What Irwin never seemed to understand was that animals need space. The one lesson any conservationist must labour to drive home is that habitat loss is the principal cause of species loss. There was no habitat, no matter how fragile or finely balanced, that Irwin hesitated to barge into, trumpeting his wonder and amazement to the skies. There was not an animal he was not prepared to manhandle. Every creature he brandished at the camera was in distress. Every snake badgered by Irwin was at a huge disadvantage, with only a single possible reaction to its terrifying situation, which was to strike. Easy enough to avoid, if you know what's coming. Even my cat knew that much. Those of us who live with snakes, as I do with no fewer than 12 front-fanged venomous snake species in my bit of Queensland rainforest, know that they will get out of our way if we leave them a choice. Some snakes are described as aggressive, but, if you're a snake, unprovoked aggression doesn't make sense. Snakes on a plane only want to get off. But Irwin was an entertainer, a 21st-century version of a lion-tamer, with crocodiles instead of lions.

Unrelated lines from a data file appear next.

/-- R111, R112, R113: NEG, INC and DEC in their twelve forms; INC and DEC keep C. -/
def Obligations.NegIncDecResults : Prop :=
  modifiesPlace Instr.negOf (fun v _ => 0 - v)
    (fun v cc => { cc with n := (0 - v).getLsbD 7, z := decide (v = 0), v := decide (0 - v = 0x80), c := decide (0 - v ≠ 0) }) ∧
  modifiesPlace Instr.incOf (fun v _ => BitVec.ofNat 8 (v.toNat + 1))
    (fun v cc => { cc with n := (v + 1).getLsbD 7, z := decide (v = 0xFF), v := decide (v = 0x7F) }) ∧
  modifiesPlace Instr.decOf (fun v _ => BitVec.ofNat 8 (v.toNat + 255))
    (fun v cc => { cc with n := (v - 1).getLsbD 7, z := decide (v = 0x01), v := decide (v = 0x80) })

/-- R114: DAA, for every A, H and C. V is a free value, drawn anew (U3): the statement holds whatever it is. -/
def Obligations.DaaResult : Prop :=
  ∀ s : State,
    let lsn := (s.a &&& 0x0F).toNat
    let msn := (s.a >>> 4).toNat
    let cf := (if 9 < lsn ∨ s.cc.h = true then 6 else 0) + (if 9 < msn ∨ s.cc.c = true ∨ (8 < msn ∧ 9 < lsn) then 0x60 else 0)
    let t := s.a.toNat + cf
    ∃ (r : Byte) (v : Bool), r.toNat = t % 256 ∧ v = Config.freeBit s.draws ∧
      exec .daa s = .next { s with
        a := r
        cc := { s.cc with n := r.getLsbD 7, z := decide (r.toNat = 0), v := v, c := s.cc.c || t.testBit 8 }
        draws := s.draws + 1 }

/-- R114, R103: DAA after ADDA does decimal addition: of two bytes of two decimal digits each, A becomes the two low digits of the
sum and C its hundreds. -/
def Obligations.DaaAfterAddIsDecimal : Prop :=
  ∀ (s : State) (x y : Nat), x < 100 → y < 100 → s.a.toNat = 16 * (x / 10) + x % 10 →
    ∃ t u, exec (.adda (.imm (BitVec.ofNat 8 (16 * (y / 10) + y % 10)))) s = .next t ∧ exec .daa t = .next u ∧
      u.a.toNat = 16 * ((x + y) % 100 / 10) + (x + y) % 10 ∧ u.cc.c = decide (100 ≤ x + y)

/-- R115: CPX in its four forms. Z from the whole words, N and V from the high bytes alone, C kept. -/
def Obligations.CpxResult : Prop :=
  ∀ (src : Src16) (s : State),
    (∀ m s1, operand16 src s = .ok m s1 →
      let d := (s.x.toNat / 256 + 256 - m.toNat / 256) % 256
      exec (.cpx src) s = .next (s1.setCc { s.cc with
        n := decide (128 ≤ d), z := decide (s.x = m)
        v := (s.x.getLsbD 15 != m.getLsbD 15) && (decide (128 ≤ d) == m.getLsbD 15) })) ∧
    (∀ e, operand16 src s = .fault e → exec (.cpx src) s = .fault e)

/-! Shifts and rotates. -/

/-- R130 to R135: the five shifts and rotates in their twenty forms, by one bit; V is N xor the new C. -/
def Obligations.ShiftAndRotateResults : Prop :=
  modifiesPlace Instr.aslOf (fun v _ => BitVec.ofNat 8 (2 * v.toNat))
    (fun v cc => shiftFlags (BitVec.ofNat 8 (2 * v.toNat)) (decide (128 ≤ v.toNat)) cc) ∧
  modifiesPlace Instr.asrOf (fun v _ => BitVec.ofNat 8 (v.toNat / 2 + (if 128 ≤ v.toNat then 128 else 0)))
    (fun v cc => shiftFlags (BitVec.ofNat 8 (v.toNat / 2 + (if 128 ≤ v.toNat then 128 else 0)))
      (decide (v.toNat % 2 = 1)) cc) ∧
  modifiesPlace Instr.lsrOf (fun v _ => BitVec.ofNat 8 (v.toNat / 2))
    (fun v cc => shiftFlags (BitVec.ofNat 8 (v.toNat / 2)) (decide (v.toNat % 2 = 1)) cc) ∧
  modifiesPlace Instr.rolOf (fun v cc => BitVec.ofNat 8 (2 * v.toNat + cc.c.toNat))
    (fun v cc => shiftFlags (BitVec.ofNat 8 (2 * v.toNat + cc.c.toNat)) (decide (128 ≤ v.toNat)) cc) ∧
  modifiesPlace Instr.rorOf (fun v cc => BitVec.ofNat 8 (v.toNat / 2 + 128 * cc.c.toNat))
    (fun v cc => shiftFlags (BitVec.ofNat 8 (v.toNat / 2 + 128 * cc.c.toNat)) (decide (v.toNat % 2 = 1)) cc)

/-! Branches, jumps, calls. -/

/-- R140, R141: each branch adds its signed offset to PC exactly on its condition, and writes nothing else. -/
def Obligations.BranchResults : Prop :=
  ∀ (s : State) (rel : Byte), ∀ c ∈
    [(Cond.always, true), (.hi, !s.cc.c && !s.cc.z), (.ls, s.cc.c || s.cc.z), (.cc, !s.cc.c), (.cs, s.cc.c),
     (.ne, !s.cc.z), (.eq, s.cc.z), (.vc, !s.cc.v), (.vs, s.cc.v), (.pl, !s.cc.n), (.mi, s.cc.n),
     (.ge, s.cc.n == s.cc.v), (.lt, s.cc.n != s.cc.v), (.gt, !s.cc.z && (s.cc.n == s.cc.v)),
     (.le, s.cc.z || (s.cc.n != s.cc.v))],
    exec (Instr.branchOf c.1 rel) s =
      .next (if c.2 then s.setPc (BitVec.ofInt 16 (s.pc.toNat + rel.toInt)) else s)

/-- R141: after a CMP or a SUB that completes, in any of its forms, the branches order the accumulator as it was and the operand,
and after a CBA or an SBA they order A and B as they were. -/
def Obligations.BranchesAfterCompare : Prop :=
  (∀ (r : Acc) (src : Src8) (s s1 t : State) (m : Byte), operand8 src s = .ok m s1 →
    (exec (Instr.cmpOf r src) s = .next t ∨ exec (Instr.subOf r src) s = .next t) → ordersOperands (s.acc r) m t.cc) ∧
  ∀ s t : State, (exec .cba s = .next t ∨ exec .sba s = .next t) → ordersOperands s.a s.b t.cc

/-- R157, R159: BSR and JSR push the address of the next instruction, low byte at SP, and go to the target; JSR's address is
resolved before the push. Where the stack is not RAM the bus decides, and its fault is the step's. -/
def Obligations.CallResults : Prop :=
  ∀ s : State,
    (storable s s.sp → storable s (s.sp - 1) →
      ∃ t, peek s.sp t = some (BitVec.ofNat 8 s.pc.toNat) ∧ peek (s.sp - 1) t = some (BitVec.ofNat 8 (s.pc.toNat / 256)) ∧
        (∀ a, a ≠ s.sp → a ≠ s.sp - 1 → peek a t = peek a s) ∧ t = { s with mem := t.mem, sp := s.sp - 2 } ∧
        (∀ rel, exec (.bsr rel) s = .next { t with pc := BitVec.ofInt 16 (s.pc.toNat + rel.toInt) }) ∧
        (∀ ea, exec (.jsr ea) s = .next { t with pc := effAddr ea.toMem s })) ∧
    (∀ t, push16 s.pc s = .ok () t →
      (∀ rel, exec (.bsr rel) s = .next { t with pc := BitVec.ofInt 16 (s.pc.toNat + rel.toInt) }) ∧
      (∀ ea, exec (.jsr ea) s = .next { t with pc := effAddr ea.toMem s })) ∧
    (∀ e, push16 s.pc s = .fault e → (∀ rel, exec (.bsr rel) s = .fault e) ∧ (∀ ea, exec (.jsr ea) s = .fault e))

/-- R158, R160: JMP goes to its effective address without reading there; RTS pulls PC, the high byte first; a fault of the pull is
the step's. -/
def Obligations.JumpAndReturnResults : Prop :=
  (∀ (off : Byte) (s : State), exec (.jmp (.idx off)) s = .next { s with pc := BitVec.ofNat 16 (s.x.toNat + off.toNat) }) ∧
  (∀ (addr : Word) (s : State), exec (.jmp (.ext addr)) s = .next { s with pc := addr }) ∧
  (∀ (s : State) (hi lo : Byte), peek (s.sp + 1) s = some hi → peek (s.sp + 2) s = some lo →
    exec .rts s = .next { s with sp := s.sp + 2, pc := BitVec.ofNat 16 (256 * hi.toNat + lo.toNat) }) ∧
  ∀ s : State, (∀ v t, pull16 s = .ok v t → exec .rts s = .next { t with pc := v }) ∧
    (∀ e, pull16 s = .fault e → exec .rts s = .fault e)

/-! Loads, stores, transfers, the stack. -/

/-- R170, R190 to R193: LDA, AND, ORA, EOR and BIT in their forty forms. BIT keeps the accumulator. -/
def Obligations.LoadAndLogicResults : Prop :=
  computesInAcc Instr.ldaOf (fun _ m _ => m) (fun _ m cc => nzClearV m cc) ∧
  computesInAcc Instr.andOf (fun a m _ => a &&& m) (fun a m cc => nzClearV (a &&& m) cc) ∧
  computesInAcc Instr.oraOf (fun a m _ => a ||| m) (fun a m cc => nzClearV (a ||| m) cc) ∧
  computesInAcc Instr.eorOf (fun a m _ => a ^^^ m) (fun a m cc => nzClearV (a ^^^ m) cc) ∧
  testsAcc Instr.bitOf (fun a m cc => nzClearV (a &&& m) cc)

/-- R171: STA in its six forms. On RAM the byte is stored at the effective address and nowhere else; elsewhere the bus write
decides, and the destination is not read. -/
def Obligations.StaResults : Prop :=
  ∀ (r : Acc) (m : Mem) (s : State),
    (storable s (effAddr m s) →
      ∃ t, exec (Instr.staOf r m) s = .next t ∧ peek (effAddr m s) t = some (s.acc r) ∧
        (∀ a, a ≠ effAddr m s → peek a t = peek a s) ∧ t = { s with mem := t.mem, cc := nzClearV (s.acc r) s.cc }) ∧
    (∀ t, memWrite8 (effAddr m s) (s.acc r) s = .ok () t →
      exec (Instr.staOf r m) s = .next (t.setCc (nzClearV (s.acc r) s.cc))) ∧
    (∀ e, memWrite8 (effAddr m s) (s.acc r) s = .fault e → exec (Instr.staOf r m) s = .fault e)

/-- R172, R173: LDX and LDS in their eight forms; the address of an indexed LDX comes from the old X. -/
def Obligations.WordLoadResults : Prop :=
  ∀ (src : Src16) (s : State),
    (∀ m s1, operand16 src s = .ok m s1 →
      exec (.ldx src) s = .next { s1 with x := m, cc := nzClearV16 m s.cc } ∧
      exec (.lds src) s = .next { s1 with sp := m, cc := nzClearV16 m s.cc }) ∧
    (∀ e, operand16 src s = .fault e → exec (.ldx src) s = .fault e ∧ exec (.lds src) s = .fault e)

/-- R174, R175: STX and STS in their six forms. On RAM the high byte is stored at the effective address and the low byte at the
next, and nowhere else; elsewhere the bus write decides. -/
def Obligations.WordStoreResults : Prop :=
  ∀ (m : Mem) (s : State), ∀ c ∈ [(Instr.stx m, s.x), (Instr.sts m, s.sp)],
    (storable s (effAddr m s) → storable s (effAddr m s + 1) →
      ∃ t, exec c.1 s = .next t ∧ peek (effAddr m s) t = some (BitVec.ofNat 8 (c.2.toNat / 256)) ∧
        peek (effAddr m s + 1) t = some (BitVec.ofNat 8 c.2.toNat) ∧
        (∀ a, a ≠ effAddr m s → a ≠ effAddr m s + 1 → peek a t = peek a s) ∧
        t = { s with mem := t.mem, cc := nzClearV16 c.2 s.cc }) ∧
    (∀ t, memWrite16 (effAddr m s) c.2 s = .ok () t → exec c.1 s = .next (t.setCc (nzClearV16 c.2 s.cc))) ∧
    (∀ e, memWrite16 (effAddr m s) c.2 s = .fault e → exec c.1 s = .fault e)

/-- R180, R181: PSH and PUL in their four forms; no flag is written. On RAM the byte goes to SP and nowhere else, and the pulled
byte is the one above SP; elsewhere the bus decides, and its fault is the step's. -/
def Obligations.PushPullResults : Prop :=
  ∀ (r : Acc) (s : State),
    (storable s s.sp →
      ∃ t, exec (Instr.pshOf r) s = .next t ∧ peek s.sp t = some (s.acc r) ∧ (∀ a, a ≠ s.sp → peek a t = peek a s) ∧
        t = { s with mem := t.mem, sp := s.sp - 1 }) ∧
    (∀ t, memWrite8 s.sp (s.acc r) s = .ok () t → exec (Instr.pshOf r) s = .next (t.setSp (s.sp - 1))) ∧
    (∀ e, memWrite8 s.sp (s.acc r) s = .fault e → exec (Instr.pshOf r) s = .fault e) ∧
    (∀ v, peek (s.sp + 1) s = some v → exec (Instr.pulOf r) s = .next ((s.setSp (s.sp + 1)).setAcc r v)) ∧
    (∀ v t, memRead8 (s.sp + 1) s = .ok v t → exec (Instr.pulOf r) s = .next ((t.setSp (s.sp + 1)).setAcc r v)) ∧
    (∀ e, memRead8 (s.sp + 1) s = .fault e → exec (Instr.pulOf r) s = .fault e)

In 2004, Irwin was accused of illegally encroaching on the space of penguins, seals and humpback whales in Antarctica, where he was filming a documentary called Ice Breaker. An investigation by the Australian Environmental Department resulted in no action being taken, which is not surprising seeing that John Howard, the prime minister, made sure that Irwin was one of the guests invited to a "gala barbecue" for George Bush a few months before. Howard is now Irwin's chief mourner, which is only fair, seeing that Irwin announced that Howard is the greatest leader the world has ever seen.
The animal world has finally taken its revenge on Irwin, but probably not before a whole generation of kids in shorts seven sizes too small has learned to shout in the ears of animals with hearing 10 times more acute than theirs, determined to become millionaire animal-loving zoo-owners in their turn.
It’s no surprise that he came to grief,” Greer told Nine Network television.
“We now have enough respect for lions to be embarrassed if we see someone trying to crack whips at them and wave chairs at them. Jumping all over crocodiles is the same kind of thing.